-- ==== Sys2Proof/Machine/Copy.lean ====
section
/-! DEFINITION. The Skidder's copies (R252 to R272), folds (R257 to R263), streams (R273, R274) and continuations
(R275). -/

namespace Sys2Proof.Machine

/-! ## Folds -/

def State.modFold (s : State) (team n : Nat) (g : Fold → Fold) : State :=
  s.modTeam team fun t => { t with folds := tmod {} t.folds n g }

def State.fold (s : State) (team n : Nat) : Fold := (s.team team).fold n

/-- Full, draining, or with an error: what every wait on a fold waits for (R49, R261). -/
def Fold.met (x : Fold) : Bool := x.state == 2#2 || x.state == 3#2 || x.err != 0#3

/-- The first error is kept (R263). -/
def Fold.fail (x : Fold) (code : BitVec 3) : Fold := if x.err = 0#3 then { x with err := code } else x

/-- Filling turns full once every armed count meets its expectation (R258). -/
def Fold.settle (x : Fold) : Fold :=
  if x.state = 1#2 ∧ (x.armb ∨ x.armr) ∧ (!x.armb ∨ x.arrb = x.expb) ∧ (!x.armr ∨ x.arrr = x.expr) then
    { x with state := 2#2 }
  else x

/-- A new fill (R258). -/
def Fold.refill (x : Fold) : Fold :=
  { x with state := 1#2, expb := 0#32, arrb := 0#32, expr := 0#32, arrr := 0#32, armb := false, armr := false
           err := 0#3, miss := 0#16, cons := x.consn }

/-- One consumer's release (R258). -/
def Fold.release (x : Fold) : Fold :=
  if x.state ≠ 2#2 ∧ x.state ≠ 3#2 then x
  else if 1#5 < x.cons then { x with state := 3#2, cons := x.cons - 1#5 }
  else x.refill

/-- Bytes and rows land (R254, R258, R263). Counts that pass 2^32 - 1 while they are not armed wrap, without an error: R258
does not say what ARRB and ARRR hold then (log 106). -/
def Fold.land (x : Fold) (bytes rows : Nat) : Fold :=
  let b := x.arrb.toNat + bytes
  let r := x.arrr.toNat + rows
  let excess := x.state = 2#2 ∨ x.state = 3#2 ∨ (x.armb ∧ x.expb.toNat < b) ∨ (x.armr ∧ x.expr.toNat < r)
  ({ (if excess then x.fail 2#3 else x) with arrb := BitVec.ofNat 32 b, arrr := BitVec.ofNat 32 r } : Fold).settle

/-- An expectation (R260). -/
def Fold.expect (x : Fold) (rows : Bool) (n : Word) : Fold :=
  if x.state = 2#2 ∨ x.state = 3#2 then x.fail 3#3
  else if rows then
    if 2 ^ 32 ≤ x.expr.toNat + n.toNat then x.fail 2#3 else { x with expr := x.expr + n, armr := true : Fold }.settle
  else
    if 2 ^ 32 ≤ x.expb.toNat + n.toNat then x.fail 2#3 else { x with expb := x.expb + n, armb := true : Fold }.settle

/-- Bits 31:0 and 63:32 of an entry (R257). -/
def Fold.status (x : Fold) : Word :=
  BitVec.ofNat 32 (x.miss.toNat * 65536 + x.cons.toNat * 2048 + x.err.toNat * 256 + (if x.armr then 32 else 0) +
    (if x.armb then 16 else 0) + x.state.toNat)

def Fold.high (x : Fold) : Word := BitVec.ofNat 32 (x.infl.toNat * 2 ^ 24 + x.consn.toNat * 2 ^ 19)

/-- The fold error at a word that reads the fold (R261); the manual gives no TADDR for it (log 28). -/
def State.foldTrap (s : State) (k : Ctl) (n : Nat) (x : Fold) : Option Trp :=
  if x.err = 0#3 then none
  else some { kind := 14, cause := 3, mask := s.me.eff k, addr := BitVec.ofNat 64 (s.free 14)
              info := BitVec.ofNat 32 (n + 256 * x.err.toNat) }

/-! ## Moves of a command -/

/-- One end of a move: a virtual address or a scratchpad offset. -/
inductive Side where
  | va (a : Dword)
  | sp (off : Nat)
  deriving DecidableEq, Repr

/-- Where a side's address stands among numbers. -/
def Side.num : Side → Nat
  | .va a => a.toNat
  | .sp o => o

def Side.step (x : Side) (n : Nat) : Side :=
  match x with
  | .va a => .va (a + BitVec.ofNat 64 n)
  | .sp o => .sp (o + n)

structure Move where
  src : Side
  dst : Side
  n : Nat
  row : Option Nat
  deriving DecidableEq, Repr

/-- The permutation of R269. -/
def swizzle (z a : Nat) : Nat :=
  let sp := 16 * 2 ^ z
  a - a % sp + 16 * ((a % sp / 16) ^^^ (a / sp % 2 ^ z)) + a % 16

def Side.swizzled (x : Side) (z : Nat) : Side :=
  match x with
  | .va a => .va (BitVec.ofNat 64 (swizzle z a.toNat))
  | x => x

/-- A copy cut into moves that stay within a line at both ends, and within 16 bytes where the destination is swizzled. -/
def cutMoves (z : Nat) (row : Option Nat) : Nat → Side → Side → Nat → List Move
  | 0, _, _, _ => []
  | fuel + 1, src, dst, n =>
    if n = 0 then []
    else
      let k := min n (min (128 - src.num % 128) (min (128 - dst.num % 128) (if z = 0 then 128 else 16 - dst.num % 16)))
      ⟨src, dst.swizzled z, k, row⟩ :: cutMoves z row fuel (src.step k) (dst.step k) (n - k)

def movesOf (z : Nat) (row : Option Nat) (src dst : Side) (n : Nat) : List Move := cutMoves z row n src dst n

/-! ## The words at issue -/

/-- A list in groups of n. -/
def groupsOf (n : Nat) : Nat → List Nat → List (List Nat)
  | 0, _ => []
  | fuel + 1, xs => if xs = [] then [] else xs.take n :: groupsOf n fuel (xs.drop n)

/-- Commands of a captured copy word. -/
def Captured.count (c : Captured) : Nat :=
  match c.instr with
  | .gath .. => c.vals.length / 7
  | .scat .. => c.vals.length / 7
  | _ => 1

/-- Commands that the Skidder of a core holds, those that probe included (R252). -/
def State.commands (s : State) (core : Nat) : Nat :=
  (s.core core).cmds.length +
    ((s.warps.filter fun p => keyCore p.1 == core && p.2.status == .probing).map fun p =>
      match p.2.req with | some c => c.count | none => 0).sum

/-- The common part of the copy words: an access to a failed fold traps, a word with nothing to do ends its run, and one
that fits the Skidder begins to probe. A word that meets the fold's error and a misaligned operand takes the fold-error fault:
R261 and R253 do not order them (log 108). -/
def State.startCopy (s : State) (k : Ctl) (i : Instr) (fold : Nat) (acts : Bool) (align : Option Trp) (vals : List Nat) :
    State :=
  let w := s.me
  if !acts then s.modMe fun w => w.leaveEngine k.sw
  else
    match s.foldTrap k fold (s.fold w.teamKey fold) with
    | some t => s.takeTrap t
    | none =>
      match align with
      | some t => s.takeTrap t
      | none =>
        if vals = [] then s.modMe fun w => w.leaveEngine k.sw
        else
          let c := w.captured k i vals
          if 32 < s.commands (keyCore s.cur) + c.count then s
          else s.modMe fun w => { w with status := .probing, running := false, req := some c }

/-- A side's address from an operand in a lane: a pair for memory, a register for scratchpad. -/
def sideNum (s : State) (w : Warp) (mem : Bool) (o : Operand) (l : Nat) : Nat :=
  if mem then (rd64 s w o l).toNat else (rd s w o l).toNat

def sideOf (mem : Bool) (x : Nat) : Side := if mem then .va (BitVec.ofNat 64 x) else .sp x

/-- The alignment trap of the lowest lane that fails, lanes and addresses given. -/
def alignTrap (xs : List (Nat × Nat × Bool)) : Option Trp :=
  failTrap (xs.map fun x => (⟨x.1, 0, BitVec.ofNat 64 x.2.1⟩, if x.2.2 then none else some (6, 0)))

/-- CPY (R264). -/
def execCpy (k : Ctl) (f : EFields) (s : State) : Host.Outcome State Fault Refusal :=
  issue s k (.cpy k f) fun s =>
    let w := s.me
    let x := copyFunc f.func
    let n := 4 * 2 ^ x.sz
    let ls := (dstLanes w k).map fun l => (l, sideNum s w (x.dir != 1) f.a l, sideNum s w (x.dir != 0) f.b l)
    s.startCopy k (.cpy k f) f.fold.toNat (ls != [])
      (alignTrap (ls.map fun y => (y.1, if y.2.1 % n = 0 then y.2.2 else y.2.1, y.2.1 % n == 0 && y.2.2 % n == 0)))
      (ls.flatMap fun y => [y.1, y.2.1, y.2.2])

/-- The lane that elected operands are read in, and whether the word acts (R255, R265). -/
def electedLane (w : Warp) (k : Ctl) (d : Operand) : Nat := if isV d then (dstLanes w k).headD 0 else 0

def electedActs (w : Warp) (k : Ctl) (d : Operand) : Bool := if isV d then w.eff k != 0#32 else w.acts k

/-- A trap of an elected or uniform word reports every effective lane. -/
def wholeTrap (w : Warp) (k : Ctl) (kind : Nat) (bad : Option Nat) : Option Trp :=
  bad.map fun a => { kind, mask := w.eff k, addr := BitVec.ofNat 64 a }

/-- CPYB (R265). Of what breaks its alignment, the trap names the source first, then the destination, which stands for the size
as well (log 122). -/
def execCpyb (k : Ctl) (f : EFields) (s : State) : Host.Outcome State Fault Refusal :=
  issue s k (.cpyb k f) fun s =>
    let w := s.me
    let x := copyFunc f.func
    let l := electedLane w k f.d
    let size := (rd s w f.d l).toNat
    let src := sideNum s w (x.dir != 1) f.a l
    let dst := sideNum s w (x.dir != 0) f.b l
    s.startCopy k (.cpyb k f) f.fold.toNat (electedActs w k f.d)
      (wholeTrap w k 6 (if src % 16 ≠ 0 then some src
        else if dst % 16 ≠ 0 ∨ size % 16 ≠ 0 ∨ 2 ^ 24 < size then some dst else none))
      (if size = 0 then [] else [size, src, dst])

/-- The lanes of GATH and SCAT: one command for each, or one for the warp (R266). -/
def rowAsks (s : State) (w : Warp) (k : Ctl) (f : EFields) : List (List Nat) :=
  let ls := if isV f.d then dstLanes w k else [0]
  ls.map fun l => [l] ++ ((List.range 4).map fun i =>
      match f.d with
      | .v r => (w.getV (r.val + i) l).toNat
      | .s r => (w.getS (r.val + i)).toNat
      | _ => 0) ++ [(rd64 s w f.a l).toNat, (rd64 s w f.b l).toNat]

/-- The limits of a group (R266), as an alignment breach (log 29): an index base that is no multiple of 4 is one, since its
indices are words (log 123), and a lane of no rows keeps the limits of the others (log 124). -/
def rowsOk (y : List Nat) : Bool :=
  let rows := y.getD 1 0
  let bytes := y.getD 2 0
  decide (rows ≤ 65536) && bytes % 4 == 0 && decide (4 ≤ bytes) && decide (bytes ≤ 2048) && y.getD 3 0 % 4 == 0 &&
    (rows == 0 || y.getD 6 0 % 4 == 0)

def State.startRows (s : State) (k : Ctl) (f : EFields) (i : Instr) : State :=
  let w := s.me
  let ys := rowAsks s w k f
  let bad := alignTrap (ys.map fun y => (y.getD 0 0, y.getD 6 0, rowsOk y))
  s.startCopy k i f.fold.toNat (electedActs w k f.d)
    (bad.map fun t => if isV f.d then t else { t with mask := w.eff k })
    (ys.filter fun y => y.getD 1 0 != 0).flatten

/-- GATH (R266). -/
def execGath (k : Ctl) (f : EFields) (s : State) : Host.Outcome State Fault Refusal :=
  issue s k (.gath k f) fun s => s.startRows k f (.gath k f)

/-- SCAT (R266). -/
def execScat (k : Ctl) (f : EFields) (s : State) : Host.Outcome State Fault Refusal :=
  issue s k (.scat k f) fun s => s.startRows k f (.scat k f)

/-- MCAST (R267): unnamed bits of its group are illegal; size and offset are multiples of 16 (log 29), and a trap for either
names the source (log 125). -/
def execMcast (k : Ctl) (f : EFields) (s : State) : Host.Outcome State Fault Refusal :=
  issue s k (.mcast k f) fun s =>
    let w := s.me
    let l := electedLane w k f.d
    let d (i : Nat) : Nat := match f.d with
      | .v r => (w.getV (r.val + i) l).toNat
      | .s r => (w.getS (r.val + i)).toNat
      | _ => 0
    let src := (rd64 s w f.a l).toNat
    if electedActs w k f.d ∧ (2 ^ 18 ≤ d 1 ∨ 128 ≤ d 2) then s.takeTrap (illegal w k (.mcast k f))
    else
      s.startCopy k (.mcast k f) f.fold.toNat (electedActs w k f.d)
        (wholeTrap w k 6 (if d 0 % 16 ≠ 0 ∨ d 0 < 16 ∨ 65536 < d 0 ∨ d 3 % 16 ≠ 0 then some src else none))
        [d 0, d 1, d 2, d 3, src]

/-! ## The probe (R253) -/

/-- A failure of a probe: trap kind, cause and address. -/
structure Fail where
  kind : Nat
  cause : Nat
  addr : Dword
  deriving DecidableEq, Repr

/-- n bytes at a side: where they lie and, for memory, whether the line is coherent. -/
def State.probeSide (s : State) (w : Warp) (need : BitVec 3) (x : Side) (n : Nat) : Except Fail (Loc × Bool) :=
  match x with
  | .va a =>
    match s.reach w {} ⟨0, 0, a⟩ n need with
    | .ok p => .ok (.mem p.key, p.cls != 0)
    | .error e => .error ⟨e.1, e.2, a⟩
  | .sp o => if o + n ≤ (s.team w.teamKey).scratchSize then .ok (.scr w.teamKey o, false) else .error ⟨7, 5, BitVec.ofNat 64 o⟩

/-- The pieces of a command's moves with the coherent lines that they write, or the first failure. -/
def State.probeMoves (s : State) (w : Warp) : List Move → Except Fail (List Piece × List Nat)
  | [] => .ok ([], [])
  | m :: ms =>
    match s.probeSide w needR m.src m.n with
    | .error e => .error e
    | .ok (src, _) =>
      match s.probeSide w needW m.dst m.n with
      | .error e => .error e
      | .ok (dst, coh) =>
        match s.probeMoves w ms with
        | .error e => .error e
        | .ok (ps, ls) =>
          .ok ({ src, dst, n := m.n, row := m.row } :: ps,
            match dst with | .mem key => if coh then lineOf key :: ls else ls | .scr .. => ls)

/-- The source alone, for a multicast: its pieces carry their offset as destination. -/
def State.probeSource (s : State) (w : Warp) : List Move → Except Fail (List Piece × List Nat)
  | [] => .ok ([], [])
  | m :: ms =>
    match s.probeSide w needR m.src m.n with
    | .error e => .error e
    | .ok (src, _) =>
      match s.probeSource w ms with
      | .error e => .error e
      | .ok (ps, ls) => .ok ({ src, dst := .scr 0 m.dst.num, n := m.n } :: ps, ls)

/-- The indices of a gather or scatter, read whole (R253). -/
def State.readIndices (s : State) (w : Warp) (base : Nat) : Nat → Except Fail (List Nat)
  | 0 => .ok []
  | n + 1 =>
    match s.readIndices w base n with
    | .error e => .error e
    | .ok xs =>
      let a := BitVec.ofNat 64 (base + 4 * n)
      match s.reach w {} ⟨0, 0, a⟩ 4 needR with
      | .error e => .error ⟨e.1, e.2, a⟩
      | .ok p =>
        if s.poisonFor w.ctx (lineOf p.key) &&& spanOf p.key 4 ≠ 0#32 then .error ⟨14, 1, a &&& ~~~(127#64)⟩
        else .ok (xs ++ [s.readMem p.key 4])

/-- The moves of one lane's rows (R266): y is the lane and its group. -/
def rowMoves (gath : Bool) (y xs : List Nat) : Except Fail (List Move) :=
  let bytes := y.getD 2 0
  xs.zipIdx.foldl (fun r x =>
    match r with
    | .error e => .error e
    | .ok ms =>
      let m := (y.getD 5 0 + x.1 * y.getD 4 0) % 2 ^ 64
      let mem := Side.va (BitVec.ofNat 64 m)
      let sp := Side.sp (y.getD 3 0 + x.2 * bytes)
      if m % 4 ≠ 0 then .error ⟨6, 0, BitVec.ofNat 64 m⟩
      else .ok (ms ++ if gath then movesOf 0 (some x.2) mem sp bytes else movesOf 0 (some x.2) sp mem bytes)) (.ok [])

/-- One lane's command of a GATH or SCAT. -/
def State.probeRows (s : State) (w : Warp) (gath : Bool) (y : List Nat) : Except Fail (List Piece × List Nat) :=
  match s.readIndices w (y.getD 6 0) (y.getD 1 0) with
  | .error e => .error e
  | .ok xs =>
    match rowMoves gath y xs with
    | .error e => .error e
    | .ok ms => s.probeMoves w ms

----------

# WORK REQUEST
Your answer should consist only of the lines above between the line holding "if vals = []" and the line holding "def sideOf (mem", inclusive, each transcribed exactly.

# RESULT
        if vals = [] then s.modMe fun w => w.leaveEngine k.sw
        else
          let c := w.captured k i vals
          if 32 < s.commands (keyCore s.cur) + c.count then s
          else s.modMe fun w => { w with status := .probing, running := false, req := some c }

/-- A side's address from an operand in a lane: a pair for memory, a register for scratchpad. -/
def sideNum (s : State) (w : Warp) (mem : Bool) (o : Operand) (l : Nat) : Nat :=
  if mem then (rd64 s w o l).toNat else (rd s w o l).toNat

def sideOf (mem : Bool) (x : Nat) : Side := if mem then .va (BitVec.ofNat 64 x) else .sp x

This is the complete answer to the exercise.